Friday, February 13, 2009

A Fresh Start.

I have been away from this space for too long - from writing for too long. The hiatus I took from the Village News last fall has evolved into a permanent parting of the ways. I wish my old weekly well, but we are no longer moving toward the same horizon.

This blog, and its sister, must of necessity become my principal outlet. When we survive this economic crisis - and if newspapers do - I'd like to see my thoughts in print again. But for now, here we are - a little blog, with aspirations.

Above all, my hope for this blog - and for everything I do in the public sphere - will be to create a movement for a third political entity.

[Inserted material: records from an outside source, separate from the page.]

/-! ### Profile (R200 to R204, R210, R211) -/

/-- The valve leaves its bank's queue. -/
def bankUnqueue (s : State) (n : Nat) : State :=
  let b := solBank n
  let s := { s with sbk := { s.sbk with queues := s.sbk.queues.set b ((bankQueue s b).filter (· ≠ n)) } }
  solSet s n { solGet s n with deferred := false }

/-- BOOST begins: the low side turns on, the bank changes over, overlapping valves of a SHARE bank extend their limit. -/
def solBoost (s : State) (n : Nat) : State :=
  let p := solPage n
  let b := solBank n
  let sh := solShares s n
  let s := solSet s n { solGet s n with phase := .boost, gate := true, deferred := false, fast := false, shared := sh }
  let s := setFlag s p R.SOL.STAT.BVBAT (!sh && bankSel s b ≠ 2)
  let l := bankBoosters s b
  let ext := sh && cfgOn s 0x84 (R.SBK.OVL.POL b) && decide (2 ≤ l.length)
  let s := setFlag s p R.SOL.STAT.SHXT false
  let s := if ext then l.foldl (fun s m => solStat (setFlag s (solPage m) R.SOL.STAT.SHXT true) m) s else s
  bankUpdate s b

/-- A BOOST request: granted, or deferred behind the valve that boosts (R210). From DECAY and WINDOW a deferred valve chops at
IHOLD (R211). -/
def solRequest (s : State) (n : Nat) : State :=
  let b := solBank n
  let c := solGet s n
  if c.deferred then s
  else if solShares s n && !cfgOn s 0x84 (R.SBK.OVL.POL b) && !(bankBoosters s b).isEmpty then
    let s := { s with sbk := { s.sbk with queues := s.sbk.queues.set b (bankQueue s b ++ [n]) } }
    let s := setF s 0x84 (R.SBK.BANK.DEFCNT b) (satInc 65535 (getF s 0x84 (R.SBK.BANK.DEFCNT b)))
    let chop := c.phase = .decay || c.phase = .window
    bankUpdate (solSet s n { c with deferred := true, phase := if chop then .hold else c.phase, gate := c.gate || chop }) b
  else solBoost s n

/-- A deferred valve may enter BOOST: what it was commanded to do is still permitted (R14, R60). One that is not leaves its queue when
it is evaluated in its turn. -/
def solMayBoost (s : State) (n : Nat) : Bool :=
  let d := solDemand s n
  !shed s (84 + n) && solProtPermits s n && ((d.1 && modePermits s d.2) || ((solGet s n).trig && solTrigAllowed s n))

/-- The valve has left BOOST: BDONE, the head of the queue enters BOOST, the bank follows (R200, R210). -/
def solLeaveBoost (s : State) (n dur ipk : Nat) : State :=
  let p := solPage n
  let b := solBank n
  let s := setF (setF s p R.SOL.BOOST.TBST dur) p R.SOL.BOOST.IPKR ipk
  let s := raiseLine (setFlag s p R.SOL.EVT.BDONE true) (44 + b)
  match (bankQueue s b).find? (solMayBoost s) with
  | some m => if (bankBoosters s b).isEmpty then solStat (solBoost (bankUnqueue s m) m) m else bankUpdate s b
  | none => bankUpdate s b

/-- The low side turns off into DECAY from any phase that carries current; BOOST is left first (R201, R212), and the duration and
current that SOL.BOOST then shows are free values: no measurement comes with the end of a command (notes/assumptions/12). -/
def solDecay (s : State) (n : Nat) : State :=
  let c := solGet s n
  match c.phase with
  | .boost =>
    let s := solSet s n { c with phase := .decay, gate := false, shared := false, fast := false }
    let d := freshNat s 65536
    let i := freshNat d.1 4096
    solLeaveBoost i.1 n d.2 i.2
  | .hold => bankUpdate (solSet s n { c with phase := .decay, gate := false, fast := bankPos s (solBank n) }) (solBank n)
  | _ => s

/-- The command ends: HOLD and BOOST pass into DECAY, a deferral leaves its queue (R202, R211). -/
def solEnd (s : State) (n : Nat) : State :=
  let s := if (solGet s n).deferred then bankUpdate (bankUnqueue s n) (solBank n) else s
  solDecay s n

/-- A limited coil under REFUSE: a new command is ignored (R216). -/
def solRefuses (s : State) (n : Nat) : Bool :=
  isSet s (solPage n) R.SOL.STAT.COILLIM && cfgOn s (solPage n) R.SOL.THM.ACT

/-- A new command (R202, R203, R216): refused on a limited coil under REFUSE; in BOOST it only restarts the TBMAX count. -/
def solNew (s : State) (n : Nat) (trig : Bool) : State :=
  let p := solPage n
  let c := solGet s n
  if solRefuses s n then s
  else
    let s := if c.phase = .decay || c.phase = .window then solResult s n 5 else s
    let s := solSet s n { c with trig := trig, holdMs := 0 }
    if c.phase = .boost then s else solRequest s n

/-- The valve after anything that R14 looks at has changed: a level demand that comes into effect is a new command of the ON
kind (notes/assumptions/21), one that ends, ends the profile; so does a TRIG profile that may not run on. -/
def solUpdate (s : State) (n : Nat) : State :=
  let p := solPage n
  let safe := safeInForce s (84 + n)
  let entered := safe && !isSet s p R.SOL.STAT.SAFEACT
  let d := solDemand s n
  let free := !shed s (84 + n) && solProtPermits s n
  let want := d.1 && modePermits s d.2 && free
  let c := solGet s n
  let rfx := d.2 = .reflex && d.1
  let fresh := want && (!c.level || (rfx && !c.rfx) || (entered && cfg s p R.SOL.SAFE.SAFE = 1))
  let s := solSet s n { c with level := want, rfx := rfx }
  let s :=
    if fresh then solNew s n false
    else if want then s
    else
      let runs := c.deferred || c.phase = .boost || c.phase = .hold
      if runs && !(c.trig && free && solTrigAllowed s n) then solEnd s n else s
  solStat s n

/-- Commands act on the valve (R204, R214, R282). -/
def solTakes (s : State) (n : Nat) : Bool := enabled s (solPage n) && !safeInForce s (84 + n) && !rfxOn s (84 + n)

/-- A written TRIG finds the valve free but for its protection: nothing else of R14 holds it, and no REFUSE ignores it (R202, R216). -/
def solTrigOpen (s : State) (n : Nat) (v : Word) : Bool :=
  fget v R.SOL.CMD.TRIG = 1 && solTakes s n && solTrigAllowed s n && !shed s (84 + n) && !solRefuses s n

/-- A written TRIG is a new command (R202). -/
def solTrigs (s : State) (n : Nat) (v : Word) : Bool := solTrigOpen s n v && solProtPermits s n

/-- A write of SOL.CMD (R202): ON = 0 ends the command, ON from 0 to 1 and TRIG are new commands; one that comes with ON = 0 restarts the
profile in place of its end (R203). A page that takes no commands only stores ON and STAYON. -/
def solCmd (s : State) (n : Nat) (v : Word) : State :=
  let p := solPage n
  let on := fget v R.SOL.CMD.ON
  let s := setF (setF s p R.SOL.CMD.ON on) p R.SOL.CMD.STAYON (fget v R.SOL.CMD.STAYON)
  if solTrigs s n v then
    solStat (solNew (solUpdate (solSet s n { solGet s n with trig := true }) n) n true) n
  else
    let ends := solTakes s n && on = 0 && fget v R.SOL.CMD.TRIG = 0
    solUpdate (if ends then solEnd (solSet s n { solGet s n with trig := false }) n else s) n

/-- I reaches IPEAK: BOOST passes into HOLD, whose first phase is an off-time (R201). -/
def solPeak (s : State) (n dur ipk : Nat) : State :=
  let c := solGet s n
  if c.phase ≠ .boost then s
  else
    let s := solSet s n { c with phase := .hold, gate := false, shared := false, holdMs := 0 }
    solStat (solLeaveBoost s n dur ipk) n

For lack of an alternate term, a third party - but with this distinction. I'd like to see a third party which defined itself - not in terms of winning elections - but in terms of moving the public conversation forward. A party inspired by the example of the anti-slavery parties of the 1830's and 1840's - the stubborn, righteous little parties which eventually shattered the Whig coalition and gave rise to the intelligent, forward-looking, and relatively virtuous Republican Party of Lincoln.

I'll stop for a moment to reiterate this point, because it seems so utterly at odds with what the "political scientists" preach. I'd like to build a party which defined itself in terms of moving the national conversation forward. A party willing to lose an election - or many elections - in order to make itself heard. A party willing, indeed, to sabotage certain types of candidates - particularly those cold-blooded narcissists who run in the name of good ideas and noble ideals, but in the service of themselves, alone.

It will take me some time to define with any precision where this party would stand, but a starting place would be with the liberal Republican tradition - the tradition of Lincoln and Theodore Roosevelt, of Wendell Willkie and Everett Dirksen, of Arnold Schwarzenegger and Christopher Shays. I seek a party which can balance a maximum of individual liberty with an understanding that we all have a moral, as well as legal, obligation to the greater good - what the Founders would have called the commonwealth philosophy. A party which, as part of that greater good, felt a strong commitment to preserving a liveable environment for our children and grandchildren.

A party which, if it held a few seats in the present Congress, would be equally impatient with the right-wing Republicans' capitalistic myopia and the Democrats' Euro-socialist opportunism.

A party which might support the new President from time to time, but which would consistently urge a longer-range vision.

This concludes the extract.